Assignment:
Only one stretch of the records below should be repeated. It starts with the line containing "def bad (i : Instr)" and goes on through the line containing "4 | .geu => 5", exactly as written.

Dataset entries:
====================
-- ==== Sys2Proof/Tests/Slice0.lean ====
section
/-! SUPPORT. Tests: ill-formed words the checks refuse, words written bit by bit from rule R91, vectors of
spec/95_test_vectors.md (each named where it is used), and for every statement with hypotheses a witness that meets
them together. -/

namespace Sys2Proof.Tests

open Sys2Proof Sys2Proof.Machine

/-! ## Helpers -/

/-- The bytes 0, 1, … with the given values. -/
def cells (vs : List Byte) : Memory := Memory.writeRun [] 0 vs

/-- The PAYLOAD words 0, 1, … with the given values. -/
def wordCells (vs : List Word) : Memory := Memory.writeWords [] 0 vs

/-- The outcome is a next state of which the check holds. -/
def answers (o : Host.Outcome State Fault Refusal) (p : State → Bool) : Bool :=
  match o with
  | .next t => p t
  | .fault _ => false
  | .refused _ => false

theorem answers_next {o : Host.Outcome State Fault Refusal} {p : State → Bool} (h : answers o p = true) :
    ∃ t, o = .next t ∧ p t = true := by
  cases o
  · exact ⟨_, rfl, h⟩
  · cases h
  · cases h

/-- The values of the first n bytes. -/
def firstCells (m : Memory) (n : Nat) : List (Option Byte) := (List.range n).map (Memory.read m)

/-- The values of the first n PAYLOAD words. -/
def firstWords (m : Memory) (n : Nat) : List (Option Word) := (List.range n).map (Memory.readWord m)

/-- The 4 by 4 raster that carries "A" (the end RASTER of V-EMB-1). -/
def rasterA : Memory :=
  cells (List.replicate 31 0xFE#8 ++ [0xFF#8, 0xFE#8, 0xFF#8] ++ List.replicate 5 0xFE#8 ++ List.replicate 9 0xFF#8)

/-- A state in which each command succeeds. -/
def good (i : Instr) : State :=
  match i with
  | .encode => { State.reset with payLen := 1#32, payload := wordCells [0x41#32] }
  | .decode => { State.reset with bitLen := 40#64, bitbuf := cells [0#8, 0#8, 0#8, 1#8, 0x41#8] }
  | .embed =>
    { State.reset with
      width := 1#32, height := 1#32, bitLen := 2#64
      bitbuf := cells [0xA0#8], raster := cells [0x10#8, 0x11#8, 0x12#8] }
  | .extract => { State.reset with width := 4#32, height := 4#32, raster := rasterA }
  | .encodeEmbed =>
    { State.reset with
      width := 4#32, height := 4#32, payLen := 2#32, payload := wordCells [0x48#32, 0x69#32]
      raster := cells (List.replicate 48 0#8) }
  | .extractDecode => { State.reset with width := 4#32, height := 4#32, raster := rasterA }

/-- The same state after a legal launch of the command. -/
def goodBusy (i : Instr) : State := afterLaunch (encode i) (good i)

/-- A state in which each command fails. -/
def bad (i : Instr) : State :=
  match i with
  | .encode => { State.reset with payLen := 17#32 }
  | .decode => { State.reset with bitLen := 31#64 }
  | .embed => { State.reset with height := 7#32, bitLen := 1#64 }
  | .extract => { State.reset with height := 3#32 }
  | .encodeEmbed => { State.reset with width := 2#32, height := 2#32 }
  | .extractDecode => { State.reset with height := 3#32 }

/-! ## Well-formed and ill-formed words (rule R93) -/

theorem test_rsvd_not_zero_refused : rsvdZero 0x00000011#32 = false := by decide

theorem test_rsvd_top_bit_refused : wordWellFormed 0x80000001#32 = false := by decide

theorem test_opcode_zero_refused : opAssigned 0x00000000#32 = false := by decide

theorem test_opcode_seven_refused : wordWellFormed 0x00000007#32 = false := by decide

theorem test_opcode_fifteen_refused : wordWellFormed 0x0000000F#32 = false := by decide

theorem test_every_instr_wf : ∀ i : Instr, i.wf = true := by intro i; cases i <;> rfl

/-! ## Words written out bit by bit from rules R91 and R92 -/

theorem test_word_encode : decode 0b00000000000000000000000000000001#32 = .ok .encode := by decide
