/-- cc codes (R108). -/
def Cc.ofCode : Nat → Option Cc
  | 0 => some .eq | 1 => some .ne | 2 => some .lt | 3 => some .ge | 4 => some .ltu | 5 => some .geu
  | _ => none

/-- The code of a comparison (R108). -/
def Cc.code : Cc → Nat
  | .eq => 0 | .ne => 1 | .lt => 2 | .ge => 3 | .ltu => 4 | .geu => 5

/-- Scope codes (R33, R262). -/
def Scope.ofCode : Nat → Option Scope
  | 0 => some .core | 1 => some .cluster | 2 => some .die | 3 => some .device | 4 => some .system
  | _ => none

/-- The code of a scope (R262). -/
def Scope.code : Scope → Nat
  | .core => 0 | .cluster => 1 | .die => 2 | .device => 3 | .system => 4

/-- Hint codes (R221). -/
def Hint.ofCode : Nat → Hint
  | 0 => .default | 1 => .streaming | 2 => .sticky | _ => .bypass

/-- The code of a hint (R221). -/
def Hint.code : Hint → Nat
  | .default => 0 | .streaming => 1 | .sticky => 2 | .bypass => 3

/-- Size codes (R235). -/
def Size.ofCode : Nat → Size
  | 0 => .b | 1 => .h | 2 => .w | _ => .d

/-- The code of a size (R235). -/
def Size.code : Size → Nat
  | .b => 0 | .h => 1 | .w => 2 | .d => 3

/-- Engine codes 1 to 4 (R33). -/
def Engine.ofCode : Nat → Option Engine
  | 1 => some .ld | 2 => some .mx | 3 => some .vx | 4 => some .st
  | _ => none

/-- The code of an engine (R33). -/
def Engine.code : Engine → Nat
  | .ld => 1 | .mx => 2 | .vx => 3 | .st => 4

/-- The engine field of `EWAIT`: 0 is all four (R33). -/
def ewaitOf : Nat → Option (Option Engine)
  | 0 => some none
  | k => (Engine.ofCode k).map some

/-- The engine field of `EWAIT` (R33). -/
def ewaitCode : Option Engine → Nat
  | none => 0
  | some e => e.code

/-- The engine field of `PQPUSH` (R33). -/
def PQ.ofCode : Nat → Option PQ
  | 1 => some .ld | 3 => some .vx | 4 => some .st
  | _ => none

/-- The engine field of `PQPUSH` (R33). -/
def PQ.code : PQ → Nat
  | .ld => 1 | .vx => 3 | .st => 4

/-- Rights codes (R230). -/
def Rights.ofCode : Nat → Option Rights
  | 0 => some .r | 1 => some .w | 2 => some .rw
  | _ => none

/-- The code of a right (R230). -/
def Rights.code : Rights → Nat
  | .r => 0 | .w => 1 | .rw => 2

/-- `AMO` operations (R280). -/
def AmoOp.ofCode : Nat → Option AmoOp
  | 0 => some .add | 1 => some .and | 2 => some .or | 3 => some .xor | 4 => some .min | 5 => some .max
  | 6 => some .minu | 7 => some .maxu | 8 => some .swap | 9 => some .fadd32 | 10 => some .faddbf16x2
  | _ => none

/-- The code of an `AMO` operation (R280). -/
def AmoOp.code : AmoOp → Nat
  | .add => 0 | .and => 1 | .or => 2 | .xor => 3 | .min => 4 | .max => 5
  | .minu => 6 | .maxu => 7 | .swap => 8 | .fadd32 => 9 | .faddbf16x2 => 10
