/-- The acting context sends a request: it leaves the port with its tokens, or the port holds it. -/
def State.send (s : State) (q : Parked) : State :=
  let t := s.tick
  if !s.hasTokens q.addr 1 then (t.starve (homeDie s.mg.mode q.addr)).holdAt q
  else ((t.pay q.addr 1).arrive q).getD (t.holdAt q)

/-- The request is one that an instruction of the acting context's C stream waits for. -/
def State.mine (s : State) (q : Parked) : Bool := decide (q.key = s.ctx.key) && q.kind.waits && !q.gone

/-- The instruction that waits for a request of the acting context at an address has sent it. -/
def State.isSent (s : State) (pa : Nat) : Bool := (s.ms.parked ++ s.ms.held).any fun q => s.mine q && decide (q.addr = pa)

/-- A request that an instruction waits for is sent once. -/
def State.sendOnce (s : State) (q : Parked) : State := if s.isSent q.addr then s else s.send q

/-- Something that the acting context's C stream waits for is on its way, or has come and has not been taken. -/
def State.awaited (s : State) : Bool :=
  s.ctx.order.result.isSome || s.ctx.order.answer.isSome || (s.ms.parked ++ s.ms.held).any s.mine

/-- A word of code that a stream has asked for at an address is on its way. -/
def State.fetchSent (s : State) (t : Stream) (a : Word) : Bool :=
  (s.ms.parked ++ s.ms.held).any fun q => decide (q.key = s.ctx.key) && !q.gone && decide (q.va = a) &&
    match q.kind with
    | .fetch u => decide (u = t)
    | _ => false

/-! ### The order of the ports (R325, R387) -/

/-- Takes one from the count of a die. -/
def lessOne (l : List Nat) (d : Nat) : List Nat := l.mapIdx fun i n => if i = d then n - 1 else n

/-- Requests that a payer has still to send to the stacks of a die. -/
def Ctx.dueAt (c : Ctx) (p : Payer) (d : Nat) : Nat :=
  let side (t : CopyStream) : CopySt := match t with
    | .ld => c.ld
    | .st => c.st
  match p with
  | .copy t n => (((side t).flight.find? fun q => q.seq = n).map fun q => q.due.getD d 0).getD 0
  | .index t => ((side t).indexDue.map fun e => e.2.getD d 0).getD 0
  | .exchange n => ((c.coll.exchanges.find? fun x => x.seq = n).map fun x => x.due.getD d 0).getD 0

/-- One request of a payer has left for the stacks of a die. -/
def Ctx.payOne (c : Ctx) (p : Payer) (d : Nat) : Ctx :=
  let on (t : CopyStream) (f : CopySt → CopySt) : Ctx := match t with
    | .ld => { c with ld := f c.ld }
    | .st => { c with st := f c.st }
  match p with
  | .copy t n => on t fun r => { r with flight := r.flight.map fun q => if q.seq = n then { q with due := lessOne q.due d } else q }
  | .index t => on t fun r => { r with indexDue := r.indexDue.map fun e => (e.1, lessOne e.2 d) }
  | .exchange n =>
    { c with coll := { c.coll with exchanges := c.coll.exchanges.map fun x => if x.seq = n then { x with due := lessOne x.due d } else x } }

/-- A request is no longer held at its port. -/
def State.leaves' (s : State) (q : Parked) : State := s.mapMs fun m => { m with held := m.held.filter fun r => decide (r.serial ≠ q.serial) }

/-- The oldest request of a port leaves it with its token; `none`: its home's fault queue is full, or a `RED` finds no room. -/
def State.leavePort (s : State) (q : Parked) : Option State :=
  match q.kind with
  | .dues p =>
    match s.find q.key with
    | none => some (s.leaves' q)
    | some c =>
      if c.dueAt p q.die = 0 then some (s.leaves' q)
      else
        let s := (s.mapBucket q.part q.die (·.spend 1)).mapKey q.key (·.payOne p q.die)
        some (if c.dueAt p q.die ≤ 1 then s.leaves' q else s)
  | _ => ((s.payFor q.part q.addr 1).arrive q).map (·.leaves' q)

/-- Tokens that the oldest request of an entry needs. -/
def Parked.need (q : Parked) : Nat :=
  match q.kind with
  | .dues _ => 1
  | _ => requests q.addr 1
====================
Solution to the problem:
def bad (i : Instr) : State :=
  match i with
  | .encode => { State.reset with payLen := 17#32 }
  | .decode => { State.reset with bitLen := 31#64 }
  | .embed => { State.reset with height := 7#32, bitLen := 1#64 }
  | .extract => { State.reset with height := 3#32 }
  | .encodeEmbed => { State.reset with width := 2#32, height := 2#32 }
  | .extractDecode => { State.reset with height := 3#32 }

/-! ## Well-formed and ill-formed words (rule R93) -/

theorem test_rsvd_not_zero_refused : rsvdZero 0x00000011#32 = false := by decide

theorem test_rsvd_top_bit_refused : wordWellFormed 0x80000001#32 = false := by decide

theorem test_opcode_zero_refused : opAssigned 0x00000000#32 = false := by decide

theorem test_opcode_seven_refused : wordWellFormed 0x00000007#32 = false := by decide

theorem test_opcode_fifteen_refused : wordWellFormed 0x0000000F#32 = false := by decide

theorem test_every_instr_wf : ∀ i : Instr, i.wf = true := by intro i; cases i <;> rfl

/-! ## Words written out bit by bit from rules R91 and R92 -/

theorem test_word_encode : decode 0b00000000000000000000000000000001#32 = .ok .encode := by decide
/-- cc codes (R108). -/
def Cc.ofCode : Nat → Option Cc
  | 0 => some .eq | 1 => some .ne | 2 => some .lt | 3 => some .ge | 4 => some .ltu | 5 => some .geu
  | _ => none

/-- The code of a comparison (R108). -/
def Cc.code : Cc → Nat
  | .eq => 0 | .ne => 1 | .lt => 2 | .ge => 3 | .ltu => 4 | .geu => 5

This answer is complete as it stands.